If `GADFLY_REPORTS_TOKEN` is set, every route except `/healthz` requires `Authorization: Bearer <token>`.
## Configuration
| Env | Default | Meaning |
|-----|---------|---------|
| `GADFLY_REPORTS_ADDR` | `:8090` | listen address |
| `GADFLY_REPORTS_DB` | `gadfly-reports.db` (`/data/gadfly-reports.db` in Docker) | SQLite path |
| `GADFLY_REPORTS_TOKEN` | *(empty)* | bearer token callers must present (empty = open) |
CLI flags `--addr` / `--db` / `--token` override the env.
## Dashboards
Point anything at the JSON endpoints (or the SQLite file read-only). `GET /export` is the flat feed;
`GET /scoreboard` is the per-model rollup.

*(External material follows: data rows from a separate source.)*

theorem Memory.put_wf {m : Memory} (h : m.wf = true) (a : Nat) (b : Byte) : (m.put a b).wf = true := by
  rw [wf_iff] at h ⊢
  refine ⟨rangesOrdered_add h.1 (Nat.zero_le _) (by omega), ?_, ?_⟩
  · unfold put
    dsimp only
    split
    · exact cellsOrdered_erase h.2.1 a
    · exact cellsOrdered_insert h.2.1 (Nat.zero_le _) (by assumption)
  · intro c hc
    unfold put at hc ⊢
    dsimp only at hc ⊢
    rw [rangesMem_add h.1 (by omega)]
    split at hc
    · exact .inr (h.2.2 c (mem_cellErase hc))
    · rcases mem_cellInsert hc with rfl | hc
      · exact .inl (by simp)
      · exact .inr (h.2.2 c hc)

theorem Memory.zeroFill_wf {m : Memory} (h : m.wf = true) (base size : Nat) : (m.zeroFill base size).wf = true := by
  unfold zeroFill
  split
  · exact h
  · rw [wf_iff] at h ⊢
    refine ⟨rangesOrdered_add h.1 (Nat.zero_le _) (by omega), cellsOrdered_outside h.2.1 _ _, ?_⟩
    intro c hc
    rw [rangesMem_add h.1 (by omega)]
    exact .inr (h.2.2 c (List.mem_of_mem_filter hc))

theorem Memory.forget_wf {m : Memory} (h : m.wf = true) (base size : Nat) : (m.forget base size).wf = true := by
  unfold forget
  split
  · exact h
  · rw [wf_iff] at h ⊢
    refine ⟨rangesOrdered_remove h.1 (by omega), cellsOrdered_outside h.2.1 _ _, ?_⟩
    intro c hc
    rw [rangesMem_remove h.1]
    have hc' := List.mem_filter.mp hc
    refine ⟨?_, h.2.2 c hc'.1⟩
    have := hc'.2
    simp at this
    omega

/-! ## Reads after writes -/

/-- A byte reads as written. -/
theorem Memory.get?_put_self {m : Memory} (h : m.wf = true) (a : Nat) (b : Byte) : (m.put a b).get? a = some b := by
  have hw := m.wf_iff.mp h
  have hk : rangesMem (rangesAdd a (a + 1) m.known) a = true := (rangesMem_add hw.1 (by omega) a).mpr (.inl (by omega))
  by_cases hb : b = 0
  · simp [put, get?, hb, cellLookup_erase hw.2.1, unlisted, hk]
  · have hb' : ¬b = 0#8 := hb
    simp [put, get?, hb', cellLookup_insert]

/-- A write leaves every other byte alone. -/
theorem Memory.get?_put_other {m : Memory} (h : m.wf = true) {a x : Nat} (hx : x ≠ a) (b : Byte) :
    (m.put a b).get? x = m.get? x := by
  have hw := m.wf_iff.mp h
  have hk : rangesMem (rangesAdd a (a + 1) m.known) x = rangesMem m.known x := by
    rw [Bool.eq_iff_iff, rangesMem_add hw.1 (by omega)]
    constructor
    · rintro (hx' | hx')
      · omega
      · exact hx'
    · exact .inr
  by_cases hb : b = 0
  · simp [put, get?, hb, cellLookup_erase hw.2.1, unlisted, hk, hx]
  · have hb' : ¬b = 0#8 := hb
    simp [put, get?, hb', cellLookup_insert, unlisted, hk, hx]

/-- What a read gives after a zero-fill (41_ring_buffer.md R84). -/
theorem Memory.get?_zeroFill {m : Memory} (h : m.wf = true) (base size x : Nat) :
    (m.zeroFill base size).get? x = if base ≤ x ∧ x < base + size then some 0 else m.get? x := by
  have hw := m.wf_iff.mp h
  unfold zeroFill
  split
  · rw [if_neg (by omega)]
  · rw [get?, cellLookup_outside]
    by_cases hx : base ≤ x ∧ x < base + size
    · simp [hx, unlisted, (rangesMem_add hw.1 (by omega) x).mpr (.inl hx)]
    · have hk : rangesMem (rangesAdd base (base + size) m.known) x = rangesMem m.known x := by
        rw [Bool.eq_iff_iff, rangesMem_add hw.1 (by omega)]
        tauto
      simp only [hx, if_false, unlisted, hk, get?]

/-- What a read gives after bytes become unspecified (20_memory.md R52). -/
theorem Memory.get?_forget {m : Memory} (h : m.wf = true) (base size x : Nat) :
    (m.forget base size).get? x = if base ≤ x ∧ x < base + size then none else m.get? x := by
  have hw := m.wf_iff.mp h
  unfold forget
  split
  · rw [if_neg (by omega)]
  · rw [get?, cellLookup_outside]
    by_cases hx : base ≤ x ∧ x < base + size
    · have : ¬ rangesMem (rangesRemove base (base + size) m.known) x = true := by
        rw [rangesMem_remove hw.1]
        exact fun hc => hc.1 hx
      simp [hx, unlisted, this]
    · have hk : rangesMem (rangesRemove base (base + size) m.known) x = rangesMem m.known x := by
        rw [Bool.eq_iff_iff, rangesMem_remove hw.1]
        tauto
      simp only [hx, if_false, unlisted, hk, get?]

end Sys2Proof.Machine
end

Compute points and value-per-minute **in the dashboard**,
e.g. with a curve like `trivial=1, small=3, medium=5, high=8, critical=20`
`points = Σ weight[severity]·by_severity[severity]`, `value/min = points / minutes`.
## How it fits together
- **[gadfly](https://gitea.stevedudenhoeffer.com/steve/gadfly)** POSTs findings here after each
review when `GADFLY_FINDINGS_URL` points at this store (advisory; off by default).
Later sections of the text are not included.